Listed entries

/-- The FM sequence on voice `v` in both orderings: triangle+gate, test+gate, then either gate-only and the frequency-high
byte, or the frequency-high byte and gate-only, with `a`, `b` and `g` cycles between: with every gap below the timeout the
byte is captured, the source is the voice, the voice is muted; with any gap at or above it nothing is captured. The
automata of the other voices do not move (43_digi_detector.md R228, R230 to R232, 41_clock.md R184, D22, D23). -/
def Obligations.FmSequenceCaptures : Prop :=
  ∀ (win : BitVec 11) (v : Voice) (val : Byte) (c : BitVec 8) (i : Fin 10) (a b g : Nat) (frequencyFirst : Bool) (s : State),
    s.reaches (busAddr win (voiceReg v 4)) i → s.reaches (busAddr win (voiceReg v 1)) i → chipIndex c = some i →
    (s.chip i).det.en = true → a < 2 ^ 32 → b < 2 ^ 32 → g < 2 ^ 32 →
      let gate := Instr.writeWave win v 0x01
      let payload := Instr.writeFreqHi win v val
      ∃ t, execAll ([Instr.writeWave win v 0x11] ++ List.replicate a (.clock c) ++ [.writeWave win v 0x09]
            ++ List.replicate b (.clock c) ++ [if frequencyFirst then payload else gate] ++ List.replicate g (.clock c)
            ++ [if frequencyFirst then gate else payload]) s = .next t
        ∧ (if a < Config.fmTimeout ∧ b < Config.fmTimeout ∧ g < Config.fmTimeout then
            (t.chip i).det.type = .fm ∧ (t.chip i).det.src = .voice v ∧ (t.chip i).det.sample = val
              ∧ (t.chip i).mute.get v = true ∧ (t.chip i).det.muted.get v = true
              ∧ ((t.chip i).det.fm.get v).phase = .idle
          else
            (t.chip i).det.type = (s.chip i).det.type ∧ (t.chip i).det.src = (s.chip i).det.src
              ∧ (t.chip i).det.sample = (s.chip i).det.sample ∧ (t.chip i).det.count = (s.chip i).det.count
              ∧ (t.chip i).mute = (s.chip i).mute)
        ∧ ∀ u, u ≠ v → (t.chip i).det.fm.get u = (s.chip i).det.fm.get u
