/-- A property of a memory that the store of a clipped word keeps, every command keeps of every memory. -/
theorem exec_keeps_memories {P : Memory → Prop} (hP : ∀ i x m, P m → P (writeSample i (clip x) m)) (i : Instr)
    (s t : State) (h : exec i s = .next t) (hs : allMemories P s) : allMemories P t := by
  have same : t.pcm = s.pcm ∧ t.traces = s.traces → allMemories P t := fun e => allMemories_of_eq e.1 e.2 hs
  cases i with
  | synth c scale clearFlag traceEn offset =>
    simp only [exec, execSynth] at h
    split at h
    · cases h; exact hs
    · exact synthAt_keeps_memories hP _ _ _ _ _ s t h hs
  | synthStripped c scale clearFlag offset =>
    simp only [exec, execSynthStripped] at h
    split at h
    · cases h; exact hs
    · exact synthStrippedAt_keeps_memories hP _ _ _ _ s t h hs
  | synthAll traceEn offset =>
    exact forEach_keeps (fun i u v huv hu => synthAt_keeps_memories hP i _ _ _ offset u v huv hu) _ s t h hs
  | synthAllStripped offset =>
    exact forEach_keeps (fun i u v huv hu => synthStrippedAt_keeps_memories hP i _ _ offset u v huv hu) _ s t h hs
  | clockAll =>
    exact forEach_keeps (P := allMemories P)
      (fun i u v huv hu => allMemories_of_eq (clockAt_memories huv).1 (clockAt_memories huv).2 hu) _ s t h hs
  | clock c =>
    simp only [exec, execClock] at h
    split at h
    · cases h; exact hs
    · exact same (clockAt_memories h)
  | resetAll =>
    simp only [exec, execResetAll] at h
    split at h
    · simp at h
    · split at h
      · simp at h
      · cases h
        have e := foldl_chipResetAt_registry (chipsBelow (clampCount s.registry).val) s
        exact same ⟨e.2.1, e.2.2.1⟩
  | setModels bits =>
    cases h
    have e := foldl_setModelAt_outside bits (activeChips s) s
    exact same ⟨e.2.1, e.2.2.1⟩
  | reset c =>
    simp only [exec, execReset] at h
    split at h
    · cases h; exact hs
    · split at h
      · simp at h
      · cases h
        exact hs
  | digiCtrlResetCount c => exact same (digiCtrl_memories (f := resetCount) h)
  | digiCtrlDisable c => exact same (digiCtrl_memories (f := disableDetector) h)
  | digiCtrlEnable c => exact same (digiCtrl_memories (f := enableDetector) h)
  | digiCtrlReset c => exact same (digiCtrl_memories (f := detectorReset) h)
  | digiQueryType c => exact same (digiQuery_memories (f := fun d => digiTypeCode d.type) h)
  | digiQueryRate c => exact same (digiQuery_memories (f := digiRate) h)
  | digiQueryDesc c => exact same (digiQuery_memories (f := fun d => digiTypeCode d.type) h)
  | digiQueryReserved c => exact same (digiQuery_memories (f := fun _ => 0) h)
  | readBus addr => exact same (readBusWith_memories h)
  | readOsc3 win => exact same (readBusWith_memories h)
  | readEnv3 win => exact same (readBusWith_memories h)
  | peekBus addr => exact same (readBusWith_memories h)
  | peekOsc3 win => exact same (readBusWith_memories h)
  | peekEnv3 win => exact same (readBusWith_memories h)
  | writeFreqLo win v val => exact same (writeBus_memories h)
  | writeFreqHi win v val => exact same (writeBus_memories h)
  | writePwLo win v val => exact same (writeBus_memories h)
  | writePwHi win v val => exact same (writeBus_memories h)
  | writeWave win v val => exact same (writeBus_memories h)
  | writeAd win v val => exact same (writeBus_memories h)
  | writeSr win v val => exact same (writeBus_memories h)
  | writeFcLo win val => exact same (writeBus_memories h)
  | writeFcHi win val => exact same (writeBus_memories h)
  | writeResFilt win val => exact same (writeBus_memories h)
  | writeModeVol win val => exact same (writeBus_memories h)
  | writeUnmapped addr val => exact same (writeBus_memories h)
  | configSrate n => cases h; exact hs
  | configCrate n => cases h; exact hs
  | configFlags realFile compat extMulti extFilt => cases h; exact hs
  | configCount n => cases h; exact hs
  | configChip slot base m6581 ovr chan => cases h; exact hs
  | configReserved sel => cases h; exact hs
  | reserved op => cases h; exact hs

end Sys2Proof.Machine
end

Work to be completed
Up to and including the line with "(s.chip i).det.en = true", reproduce the material above exactly as it appears, starting from its first line.

Exercise result
/-- The FM sequence on voice `v` in both orderings: triangle+gate, test+gate, then either gate-only and the frequency-high
byte, or the frequency-high byte and gate-only, with `a`, `b` and `g` cycles between: with every gap below the timeout the
byte is captured, the source is the voice, the voice is muted; with any gap at or above it nothing is captured. The
automata of the other voices do not move (43_digi_detector.md R228, R230 to R232, 41_clock.md R184, D22, D23). -/
def Obligations.FmSequenceCaptures : Prop :=
  ∀ (win : BitVec 11) (v : Voice) (val : Byte) (c : BitVec 8) (i : Fin 10) (a b g : Nat) (frequencyFirst : Bool) (s : State),
    s.reaches (busAddr win (voiceReg v 4)) i → s.reaches (busAddr win (voiceReg v 1)) i → chipIndex c = some i →
    (s.chip i).det.en = true → a < 2 ^ 32 → b < 2 ^ 32 → g < 2 ^ 32 →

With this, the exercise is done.